I'm not opposed to protests and revolutions. But I'm a big picture guy, and a systems thinker to boot. I'm wildly unpopular at cocktail parties, because I refuse to concede that the ills of the world can be accurately summarized in a few sweeping generalities. If you knock down an existing system or institution, that immediately raises the question "And then what?" If you believe that our country is being compromised by a network of good ole boys in a system of "crony capitalism", then I can appreciate that. But if you think that you can change that system by taking down the website of the NYSE, then that's pathetic. What you need is to have a deep understanding of the economic, social and psychological factors that have created that system. Certainly there is much that might be done by addressing legal issues such as corporate governance, director accountability, accounting standards, capitalization ratios, and financial transparency. You might choose to tinker with the minimum wage, or campaign finance law. But a denial of service attack? Come on.

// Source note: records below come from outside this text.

/-- Between its element steps a recompute in flight stays as it is while its channel lives: a start and a deletion of the
channel hold, and a restart removes it (R212, R215, R216). -/
theorem exec_keeps_work (hinv : s.Inv) (h : exec i s = .next t) (helem : i ≠ .mthElem id) : e.work = d.work := by
  by_cases hrecompute : i = .mthRecompute id
  · subst hrecompute
    obtain ⟨_, d', bufA, bufB, hd', _, rfl⟩ := execMthRecompute_next h
    obtain rfl : d = d' := by simpa [hd] using hd'
    obtain rfl : _ = e := by simpa using he
    rfl
  have hbegin : i ≠ .mthBegin id := by
    rintro rfl
    obtain ⟨hmode, _⟩ := execMthBegin_next h
    rw [execMthBegin_of_inFlight hmode hd hw] at h
    cases h
  have hdelete : i ≠ .mthDelete id := by
    rintro rfl
    rw [execMthDelete_of_inFlight hd hw] at h
    cases h
  have hrst : i ≠ .rstHost := by
    rintro rfl
    obtain rfl := execRstHost_next h
    cases he
  obtain ⟨_, hlt, _⟩ := hinv.of_desc hd
  obtain ⟨-, -, -, -, -, -, -, -, hframe, -⟩ := accessTableFrames i s t h
  rw [hframe id (fun _ _ _ _ => hlt.ne) hdelete hrecompute hbegin helem hrst, hd] at he
  rw [Option.some.inj he]

/-- A step that leaves a recompute in flight adds one to its index if it is an element step of the channel, else nothing. -/
theorem exec_work_index (hinv : s.Inv) (h : exec i s = .next t) (hw' : e.work = some w') :
    w'.1 = w.1 + [i].count (.mthElem id) := by
  by_cases helem : i = .mthElem id
  · subst helem
    rw [execMthElem_work_index hd hw he h hw', List.count_singleton_self]
  · rw [exec_keeps_work hd hw he hinv h helem, hw] at hw'
    rw [List.count_singleton, if_neg (by simpa using helem), Option.some.inj hw', Nat.add_zero]

end InFlight

/-- Over a run that leaves a recompute in flight its index, which starts at `w.1`, rises with each element step, and the
invariant bounds it (R35, R217). -/
theorem work_index_add_count_le {ops : List Instr} {s : State} {id : Nat} {d : Descriptor} {w : Nat × List XVal}
    (hinv : s.Inv) (hd : s.desc id = some d) (hw : d.work = some w)
    (hflight : ∀ n ≤ ops.length, ∃ u d w, runOps (ops.take n) s = some u ∧ u.desc id = some d ∧ d.work = some w) :
    w.1 + ops.count (.mthElem id) ≤ s.cfg.sampleBufferDepth := by
  induction ops generalizing s d w with
  | nil =>
    obtain ⟨_, _, _, _, _, _, hwork⟩ := hinv.of_desc hd
    obtain ⟨_, hle, _⟩ := hwork w.1 w.2 hw
    simpa using hle
  | cons i ops ih =>
    obtain ⟨t, e, w', hrun, he, hw'⟩ := hflight 1 (by simp)
    obtain ⟨t', hexec, ht⟩ := runOps_cons_eq_some hrun
    obtain rfl : t' = t := Option.some.inj ht
    have hrest := ih (hinv.exec hexec) he hw' fun n hn => by
      obtain ⟨u, f, v, hu, hf⟩ := hflight (n + 1) (Nat.succ_le_succ hn)
      exact ⟨u, f, v, by rwa [List.take_succ_cons, runOps_cons hexec] at hu, hf⟩
    rw [exec_work_index hd hw he hinv hexec hw', exec_keeps_cfg hexec] at hrest
    rw [← List.singleton_append, List.count_append]
    omega

/-- Settles O45: the index of the recompute counts the element steps. -/
theorem elementStepsAreBounded : Obligations.ElementStepsAreBounded := by
  intro ops s id hinv hflight
  obtain ⟨u, d, w, hu, hd, hw⟩ := hflight 0 (Nat.zero_le _)
  obtain rfl : s = u := Option.some.inj hu
  have hbound := work_index_add_count_le hinv hd hw hflight
  omega

end Sys2Proof.Machine
end

section
/-!
The outcomes of an operation and of a step (R250 to R263): a next state, a hold where a guard fails, or the refusal of a label; and
the reply an operation leaves. The firmware's two operations come first, since their guards exclude each other.
-/

namespace Sys2Proof.Machine

/-! ### The firmware -/

/-- At loop position 4 every slot is written, so the group has its packet (R22, R122). -/
theorem Firmware.wf.exists_group {fw : Firmware} (h : fw.wf) (hk : fw.k = 4) : ∃ q, groupOf fw.acc = some q := by
  obtain ⟨_, hslots⟩ := h
  have hwritten (j : Nat) (hj : j < 4) : ∃ c, fw.acc[j] = some c := by
    rw [← Option.isSome_iff_exists]
    exact (hslots ⟨j, hj⟩).trans (by simp [hk, hj])
  obtain ⟨s0, h0⟩ := hwritten 0 (by decide)
  obtain ⟨s1, h1⟩ := hwritten 1 (by decide)
  obtain ⟨s2, h2⟩ := hwritten 2 (by decide)
  obtain ⟨s3, h3⟩ := hwritten 3 (by decide)
  exact ⟨⟨s0, s1, s2, s3⟩, by simp [groupOf, h0, h1, h2, h3]⟩

/-- Where the loop position is 4 the emission has a step (R120). -/
theorem exists_execSmpEmit {s : State} (hinv : s.Inv) (hk : s.fw.k = 4) : ∃ t, exec .smpEmit s = .next t := by
  obtain ⟨_, hfw, _⟩ := hinv
  obtain ⟨q, hq⟩ := hfw.exists_group hk
  exact ⟨_, execSmpEmit_of_group hk hq⟩

/-- Settles O15: the loop position is below 4, where only the conversion has a step, or 4, where only the emission has. -/
theorem firmwareHasExactlyOneStep : Obligations.FirmwareHasExactlyOneStep := by
  intro s v hinv
  have ⟨_, ⟨hle, _⟩, _⟩ := hinv
  obtain hk | hk := hle.lt_or_eq
  · refine .inl ⟨⟨_, execSmpConvert_of_lt v hk⟩, fun t ht => ?_⟩
    obtain ⟨hfull, _⟩ := execSmpEmit_next ht
    exact hk.ne hfull
  · refine .inr ⟨exists_execSmpEmit hinv hk, fun t ht => ?_⟩
    obtain ⟨hlt, _⟩ := execSmpConvert_next ht
    exact hlt.ne hk

/-! ### No operation faults -/

/-- The operands of a live channel are physical, so their buffers exist (R33). -/
theorem State.Inv.exists_physBufs {s : State} (hinv : s.Inv) {id : Nat} {d : Descriptor} (hd : s.desc id = some d) :
    ∃ bufA bufB, s.physBuf d.a = some bufA ∧ s.physBuf d.b = some bufB := by
  obtain ⟨_, _, _, ha, hb, _⟩ := hinv.of_desc hd
  exact ⟨_, _, physBuf_of_lt s ha, physBuf_of_lt s hb⟩

/-- A creation has no guard: it replies in every state (R211, R256). -/
theorem exists_execMthCreate (ctl : Ctl) (a b : Nat) (s : State) : ∃ t, exec (.mthCreate ctl a b) s = .next t := by
  simp only [exec, execMthCreate]
  split_ifs <;> exact ⟨_, rfl⟩

theorem execMthDelete_next_or_hold (id : Nat) (s : State) :
    (∃ t, exec (.mthDelete id) s = .next t) ∨ ∃ why, exec (.mthDelete id) s = .fault (.noStep why) := by
  cases hd : s.desc id with
  | none => exact .inl ⟨_, execMthDelete_of_dead hd⟩
  | some d =>
    cases hw : d.work with
    | none => exact .inl ⟨_, execMthDelete_of_idle hd hw⟩
    | some w => exact .inr ⟨_, execMthDelete_of_inFlight hd hw⟩

theorem execMthRecompute_next_or_hold {s : State} (hinv : s.Inv) (id : Nat) :
    (∃ t, exec (.mthRecompute id) s = .next t) ∨ ∃ why, exec (.mthRecompute id) s = .fault (.noStep why) := by
  cases hmode : s.cfg.recomputeAtomic with
  | false => exact .inr ⟨_, execMthRecompute_of_elementwise id hmode⟩
  | true =>
    cases hd : s.desc id with
    | none => exact .inr ⟨_, execMthRecompute_of_dead hmode hd⟩
    | some d =>
      obtain ⟨bufA, bufB, hA, hB⟩ := hinv.exists_physBufs hd
      exact .inl ⟨_, execMthRecompute_of_live hmode hd hA hB⟩

theorem execMthBegin_next_or_hold (id : Nat) (s : State) :
    (∃ t, exec (.mthBegin id) s = .next t) ∨ ∃ why, exec (.mthBegin id) s = .fault (.noStep why) := by
  cases hmode : s.cfg.recomputeAtomic with
  | true => exact .inr ⟨_, execMthBegin_of_atomic id hmode⟩
  | false =>
    cases hd : s.desc id with
    | none => exact .inr ⟨_, execMthBegin_of_dead hmode hd⟩
    | some d =>
      cases hw : d.work with
      | none => exact .inl ⟨_, execMthBegin_of_idle hmode hd hw⟩
      | some w => exact .inr ⟨_, execMthBegin_of_inFlight hmode hd hw⟩

theorem execMthElem_next_or_hold {s : State} (hinv : s.Inv) (id : Nat) :
    (∃ t, exec (.mthElem id) s = .next t) ∨ ∃ why, exec (.mthElem id) s = .fault (.noStep why) := by
  cases hmode : s.cfg.recomputeAtomic with
  | true => exact .inr ⟨_, execMthElem_of_atomic id hmode⟩
  | false =>
    cases hd : s.desc id with
    | none => exact .inr ⟨_, execMthElem_of_dead hmode hd⟩
    | some d =>
      cases hw : d.work with
      | none => exact .inr ⟨_, execMthElem_of_idle hmode hd hw⟩
      | some w =>
        obtain ⟨bufA, bufB, hA, hB⟩ := hinv.exists_physBufs hd
        obtain ⟨hstep, -⟩ := elementStepComputesOrFinishes s id
        obtain ⟨t, ht, -⟩ := hstep w.1 d w.2 bufA bufB hmode hd hw hA hB
        exact .inl ⟨t, ht⟩

/-- Settles O47: each guard holds or fails; by the invariant an emission finds its slots written and a recompute its buffers. -/
theorem noOperationFaults : Obligations.NoOperationFaults := by
  intro i s hinv
  cases i with
  | smpConvert v =>
    by_cases hk : s.fw.k < 4
    · exact .inl ⟨_, execSmpConvert_of_lt v hk⟩
    · exact .inr ⟨_, execSmpConvert_of_full v hk⟩
  | smpEmit =>
    by_cases hk : s.fw.k = 4
    · exact .inl (exists_execSmpEmit hinv hk)
    · exact .inr ⟨_, execSmpEmit_of_not_full hk⟩
  | lnkDrop =>
    cases hw : s.wire with
    | nil => exact .inr ⟨_, execLnkDrop_of_nil hw⟩
    | cons b rest => exact .inl ⟨_, execLnkDrop_of_cons hw⟩
  | lnkDown =>
    cases hup : s.linkUp with
    | true => exact .inl ⟨_, execLnkDown_of_up hup⟩
    | false => exact .inr ⟨_, execLnkDown_of_down hup⟩
  | lnkUp =>
    cases hup : s.linkUp with
    | true => exact .inr ⟨_, execLnkUp_of_up hup⟩
    | false => exact .inl ⟨_, execLnkUp_of_down hup⟩
  | decIngest | decUnpack | decSlip => exact exec_hostReader_next_or_hold rfl s
  | decPush =>
    cases hq : s.dec.queue with
    | nil => exact .inr ⟨_, execDecPush_of_nil hq⟩
    | cons c rest => exact .inl ⟨_, execDecPush_of_cons hq⟩
  | mthCreate ctl a b => exact .inl (exists_execMthCreate ctl a b s)
  | mthDelete id => exact execMthDelete_next_or_hold id s
  | mthRecompute id => exact execMthRecompute_next_or_hold hinv id
  | mthBegin id => exact execMthBegin_next_or_hold id s
  | mthElem id => exact execMthElem_next_or_hold hinv id
  | envFeed | rstFw | rstHost | add | subAB | subBA | mul | divAB | divBA => exact .inl ⟨_, rfl⟩

/-! ### The reply -/

/-- Only a link loss and the two configuration operations write the reply (R251, R252; log entry 6). -/
theorem exec_keeps_reply {i : Instr} {s t : State} (h : exec i s = .next t) (hdown : i ≠ .lnkDown)
    (hcreate : ∀ ctl a b, i ≠ .mthCreate ctl a b) (hdelete : ∀ id, i ≠ .mthDelete id) : t.reply = s.reply := by
  cases i with
  | smpConvert v => obtain ⟨_, rfl⟩ := execSmpConvert_next h; rfl
  | smpEmit => obtain ⟨_, q, _, rfl⟩ := execSmpEmit_next h; simp [transmit_eq_setWire]
  | lnkDrop => obtain ⟨b, rest, _, rfl⟩ := execLnkDrop_next h; rfl
  | lnkDown => exact absurd rfl hdown
  | lnkUp => obtain ⟨_, rfl⟩ := execLnkUp_next h; rfl
  | decIngest => obtain ⟨_, _, b, rest, _, rfl⟩ := execDecIngest_next h; rfl
  | decUnpack => obtain ⟨b0, b1, b2, b3, b4, _, _, rfl⟩ := execDecUnpack_next h; rfl
  | decSlip => obtain ⟨_, _, rfl⟩ := execDecSlip_next h; rfl
  | decPush => obtain ⟨c, rest, _, rfl⟩ := execDecPush_next h; rfl
  | envFeed v => obtain rfl := execEnvFeed_next h; rfl
  | mthCreate ctl a b => exact absurd rfl (hcreate ctl a b)
  | mthDelete id => exact absurd rfl (hdelete id)
  | mthRecompute id | mthBegin id | mthElem id =>
    obtain ⟨d, e, _, _, rfl⟩ := exec_recompute_next (id := id) (by simp) h
    rfl
  | rstFw => obtain rfl := execRstFw_next h; rfl
  | rstHost => obtain rfl := execRstHost_next h; rfl
  | add | subAB | subBA | mul | divAB | divBA => obtain ⟨x, rfl⟩ := exec_operator_next rfl h; rfl

/-- A configuration operation rejects, with only the reply written, or replies OK (R251, R252). -/
theorem exec_configuration_next {i : Instr} {s t : State}
    (hi : (∃ ctl a b, i = .mthCreate ctl a b) ∨ ∃ id, i = .mthDelete id) (h : exec i s = .next t) :
    (∃ st, st.isRejection = true ∧ t = s.answer st) ∨ ∃ id, t.reply = some (.ok id) := by
  obtain ⟨ctl, a, b, rfl⟩ | ⟨id, rfl⟩ := hi
  · obtain ⟨st, hst, ht⟩ | ⟨_, _, _, _, _, rfl⟩ := execMthCreate_next h
    · exact .inl ⟨st, by obtain rfl | rfl | rfl := hst <;> rfl, ht⟩
    · exact .inr ⟨_, rfl⟩
  · obtain ⟨_, ht⟩ | ⟨d, _, _, rfl⟩ := execMthDelete_next h
    · exact .inl ⟨_, rfl, ht⟩
    · exact .inr ⟨_, rfl⟩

The American revolution was won on the battlefield. But it's a critical mistake to believe that victory in war created a new nation. The nation was born in the painstaking hours of drudgery spent in Philadelphia and elsewhere as delegates from across the colonies argued complex points of philosophy, law and history to create the compromise that became the legal framework of the United States of America.
So tell me your manifesto, what you think the problem is, and prove to me that you understand the complex system that has created it and perpetuates it. I may or may not join you. But I'm not going to believe you’re worth joining unless you can, at a minimum, answer the question "And then what?"